There’s No Room For "Ant-Man" In Marvel’s Big Plan

    The Marvel Cinematic Universe keeps getting bigger, but Paul Rudd's shrinking superhero shows that it's forgotten how to scale down.

    It's become a rule that if you've got a gun hanging on the wall in the first act of your story, then it ought to go off by the third. So it only follows that if you're going to include a shot of a model building in your movie about a shrinkable superhero, then at some point the hero better end up inside or at least in front of it. Let's call it Chekhov's miniature: When Scott Lang (Paul Rudd), having suited up to become Ant-Man's titular hero, ends up dodging fire while scurrying across that tiny courtyard, he's only fulfilling his small-scale destiny.

    He's also taking part in a running joke that Ant-Man recounts like someone who's not entirely sure why the punchline is funny, but who's committed to the telling anyway. The joke is that Ant-Man offers up the cinematic equivalent of ukulele covers of the overblown double-neck electric guitar solos that are the standard superhero flick. That scene is an intentionally rinky-dink version of the type of full-size architectural carnage included in every other Marvel movie. Captain America: The Winter Soldier had a helicarrier slamming into S.H.I.E.L.D. headquarters, and Avengers: Age of Ultron had a city being hoisted into the air as a weapon. But Ant-Man? Ant-Man wrecks a model building and a Thomas the Tank Engine train set.

    Ant-Man doesn't aim to make fun of superhero tropes, but in its best bits, most of which involve the action sequences that make up its final section, it attempts to partake in them while gently deflating all that continuity-based grandiosity. The reigning blockbuster genre is, after all, built around the idea of bigness. Franchises are driven by the principle of eternal expansion, of new characters always being added and new villains always looming a few installments down the line, promising ever-worse disasters and ready to engage in greater battles each time.

    The hero of Ant-Man isn't just literally small, engaging in pint-size set pieces and riding insects, he's thematically minimized as well, an admittedly expendable protagonist who gets swept up in someone else's battle of good and evil, but who's really just hoping to get visitation rights with his daughter. There's even a whole storyline about how he's brought in to take the rightful place of the resentful, better-qualified Hope (Evangeline Lilly), a plot point that manages to apologize for the lack of female-led Marvel movies so far without actually providing one.

    The problem the movie runs into is that it, or rather the Marvel Cinematic Universe, needs Ant-Man to be a real superhero as well as a pastiche of one. Rudd, whose eternally boyish likability isn't quite a substitute for Scott's lack of a clear personality, is signed on for multiple movies and is already set to make an appearance in Captain America: Civil War. His character's story is bookended with two bits of MCU tie-in, opening with a ponderous '80s flashback involving Dr. Hank Pym (Michael Douglas, digitally rejuvenated for the scene) and Peggy Carter (Hayley Atwell, aged up) and closing with an after-credits stinger that underlines how tonally different the next MCU installment will be from the one we just watched.
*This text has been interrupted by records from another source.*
-- ==== Sys2Proof/Laws/Mailbox.lean ====
section
/-! SUPPORT. The laws of a reply: the mailbox is DONE and taken up by nobody, other mailboxes stay, and only registers and
mailboxes change; what the two forms of a mailbox row do. -/

namespace Sys2Proof.Machine

@[simp] theorem mbxAt_flag (g : Gw) (m o v : Nat) : (g.flag o v).mbxAt m = g.mbxAt m := rfl
@[simp] theorem mbxAt_setReg (g : Gw) (m o : Nat) (v : W32) : (g.setReg o v).mbxAt m = g.mbxAt m := rfl
@[simp] theorem mbxAt_setRegN (g : Gw) (m o v : Nat) : (g.setRegN o v).mbxAt m = g.mbxAt m := rfl

/-- Payload words change registers only. -/
theorem putWords_shape (g : Gw) (m i : Nat) (ws : List Nat) : ∃ rs, g.putWords m i ws = { g with regs := rs } := by
  induction ws generalizing g i with
  | nil => exact ⟨g.regs, rfl⟩
  | cons w r ih =>
    obtain ⟨rs, h⟩ := ih (g.setRegN (mbxOff m i) w) (i + 1)
    exact ⟨rs, by simp only [Gw.putWords, h]; rfl⟩

/-- A reply changes registers and its mailbox only; the mailbox is DONE. -/
theorem reply_shape (g : Gw) (m st : Nat) (a : Stamp) (ws : List Nat) :
    ∃ rs ms, g.reply m st a ws = { g with regs := rs, mbx := ms } ∧ ((g.reply m st a ws).mbxAt m).st = .done ∧
      ((g.reply m st a ws).mbxAt m).taken = false ∧ ∀ n, n ≠ m → (g.reply m st a ws).mbxAt n = g.mbxAt n := by
  have raw : ∃ rs ms, g.replyRaw m st a ws false = { g with regs := rs, mbx := ms } ∧
      ((g.replyRaw m st a ws false).mbxAt m).st = .done ∧ ((g.replyRaw m st a ws false).mbxAt m).taken = false ∧
      ∀ n, n ≠ m → (g.replyRaw m st a ws false).mbxAt n = g.mbxAt n := by
    unfold Gw.replyRaw
    dsimp only
    generalize hg1 : ((((g.setRegN (mbxOff m 0) _).setRegN (mbxOff m 1) _).setRegN (mbxOff m 2) _).setRegN
      (mbxOff m 3) _ : Gw) = g1
    obtain ⟨r1, h1⟩ := putWords_shape g1 m 4 ws
    obtain ⟨r2, h2⟩ := putWords_shape (g1.putWords m 4 ws) m 5 (List.replicate 8 0)
    have hb : g1 = { g with regs := g1.regs } := by rw [← hg1]; rfl
    have key : ∀ h : Gw, (∃ r, h = { g with regs := r }) → ∃ rs ms,
        (h.setMbx m { h.mbxAt m with st := .done, taken := false }).flag (Reg.mbxDone (m / 32)) (2 ^ (m % 32)) =
          { g with regs := rs, mbx := ms } ∧
        (((h.setMbx m { h.mbxAt m with st := .done, taken := false }).flag (Reg.mbxDone (m / 32)) (2 ^ (m % 32))).mbxAt m).st
          = .done ∧
        (((h.setMbx m { h.mbxAt m with st := .done, taken := false }).flag (Reg.mbxDone (m / 32)) (2 ^ (m % 32))).mbxAt
          m).taken = false ∧
        ∀ n, n ≠ m → ((h.setMbx m { h.mbxAt m with st := .done, taken := false }).flag (Reg.mbxDone (m / 32))
          (2 ^ (m % 32))).mbxAt n = g.mbxAt n := by
      rintro h ⟨r, rfl⟩
      refine ⟨_, _, rfl, ?_, ?_, fun n hn => ?_⟩
      · rw [mbxAt_flag, mbxAt_setMbx]; simp
      · rw [mbxAt_flag, mbxAt_setMbx]; simp
      · rw [mbxAt_flag, mbxAt_setMbx]; simp [hn]; rfl
    split
    · exact key _ ⟨r2, by rw [h2, h1, hb]⟩
    · exact key _ ⟨r1, by rw [h1, hb]⟩
  obtain ⟨rs, ms, he, h1, h2, h3⟩ := raw
  unfold Gw.reply
  dsimp only
  refine ⟨rs, _, by rw [he]; rfl, ?_, ?_, fun n hn => ?_⟩
  · rw [mbxAt_setMbx]; simpa using h1
  · rw [mbxAt_setMbx]; simpa using h2
  · rw [mbxAt_setMbx]; simp [hn, h3 n hn]

@[simp] theorem reply_mbx_st (g : Gw) (m st : Nat) (a : Stamp) (ws : List Nat) :
    ((g.reply m st a ws).mbxAt m).st = .done := (reply_shape g m st a ws).choose_spec.choose_spec.2.1

/-- The row of a direct command whose effect answers at once. -/
theorem directRow_holds {code m : Nat} {s : State} (eff : Nat → State → State × Answer) (h : s.gw.holds m code = true) :
    directRow code eff m s = (eff m s).1.withGw ((eff m s).1.gw.finish m 0 (eff m s).2) := by
  simp [directRow, h]

/-- Without its request a row does nothing. -/
theorem directRow_other {code m : Nat} {s : State} (eff : Nat → State → State × Answer) (h : s.gw.holds m code = false) :
    directRow code eff m s = s := by
  simp [directRow, h]

theorem changeRow_serving {code m : Nat} {s : State} (eff : Nat → Stamp → State → State × Answer)
    (h : s.gw.holds m code = true) (hs : s.gw.serving = true) : changeRow code eff m s = s.withGw (s.gw.queueChange m) := by
  simp [changeRow, h, hs]

theorem changeRow_config {code m : Nat} {s : State} (eff : Nat → Stamp → State → State × Answer)
    (h : s.gw.holds m code = true) (hs : s.gw.serving = false) :
    changeRow code eff m s = (eff m 0 s).1.withGw ((eff m 0 s).1.gw.finish m 0 (eff m 0 s).2) := by
  simp [changeRow, h, hs]

theorem changeRow_other {code m : Nat} {s : State} (eff : Nat → Stamp → State → State × Answer)
    (h : s.gw.holds m code = false) : changeRow code eff m s = s := by
  simp [changeRow, h]

end Sys2Proof.Machine
end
    No other Marvel installment has felt as weighed down by its obligations to the franchise — even the arrival of Anthony Mackie as the Falcon, mostly an excuse for an entertainingly choreographed fight sequence, is so unnecessary to the main story that it's hard to remember what justification was forced into the plot to make it happen.

    Ant-Man is a hilariously uncool character — his powers are becoming tiny and controlling ants, which suddenly makes being a really good archer look pretty sweet. The uncool factor is, you have to imagine, part of what drew Edgar Wright and writing partner Joe Cornish to the character over a decade ago, when they were pitching a project based around him to Artisan and then Marvel. Wright, maker of wittily wonderful, pop culture-soaked movies like Hot Fuzz and The World's End, was initially set to direct Ant-Man, but made a high-profile exit before it went into production last year. He was replaced by Peyton Reed (The Break-Up, Yes Man).

    While it's unfair to fault Ant-Man for not being an Edgar Wright project, Wright, who still shares a writing credit, has left behind so many distinctive touches that you can see the ghost outlines of the movie he never made, one that's fondly familiar with the ins and outs of superherodom but that's just as much about the redemption of a well-meaning ex-con. Reed is an adequate director, but can't get the timing right on scenes like the first one to present Scott, a prison-movie gag that doesn't snap crisply enough to its reveal. And a sequence in which Scott and similarly shrinkable villain Darren Cross (Corey Stoll) accidentally trigger a song on an iPhone while fighting inside a suitcase should be funny and grand at the same time, and instead is just a throwaway bit.

    Ant-Man's shrinkage issues are really Marvel's — there's apparently no room for scaling down in the company's big plan, and, unhappily, little to no room for films that feel more like the work of a particular director than like a part of the larger cinematic universe. There's nothing event movie-worthy about Ant-Man on the page, which is part of his charm, and yet Ant-Man gamely strives to be an event movie anyway. Scott Lang's dwarfed by the giant stage on which he's placed, but these days that seems to be the only kind of stage there is.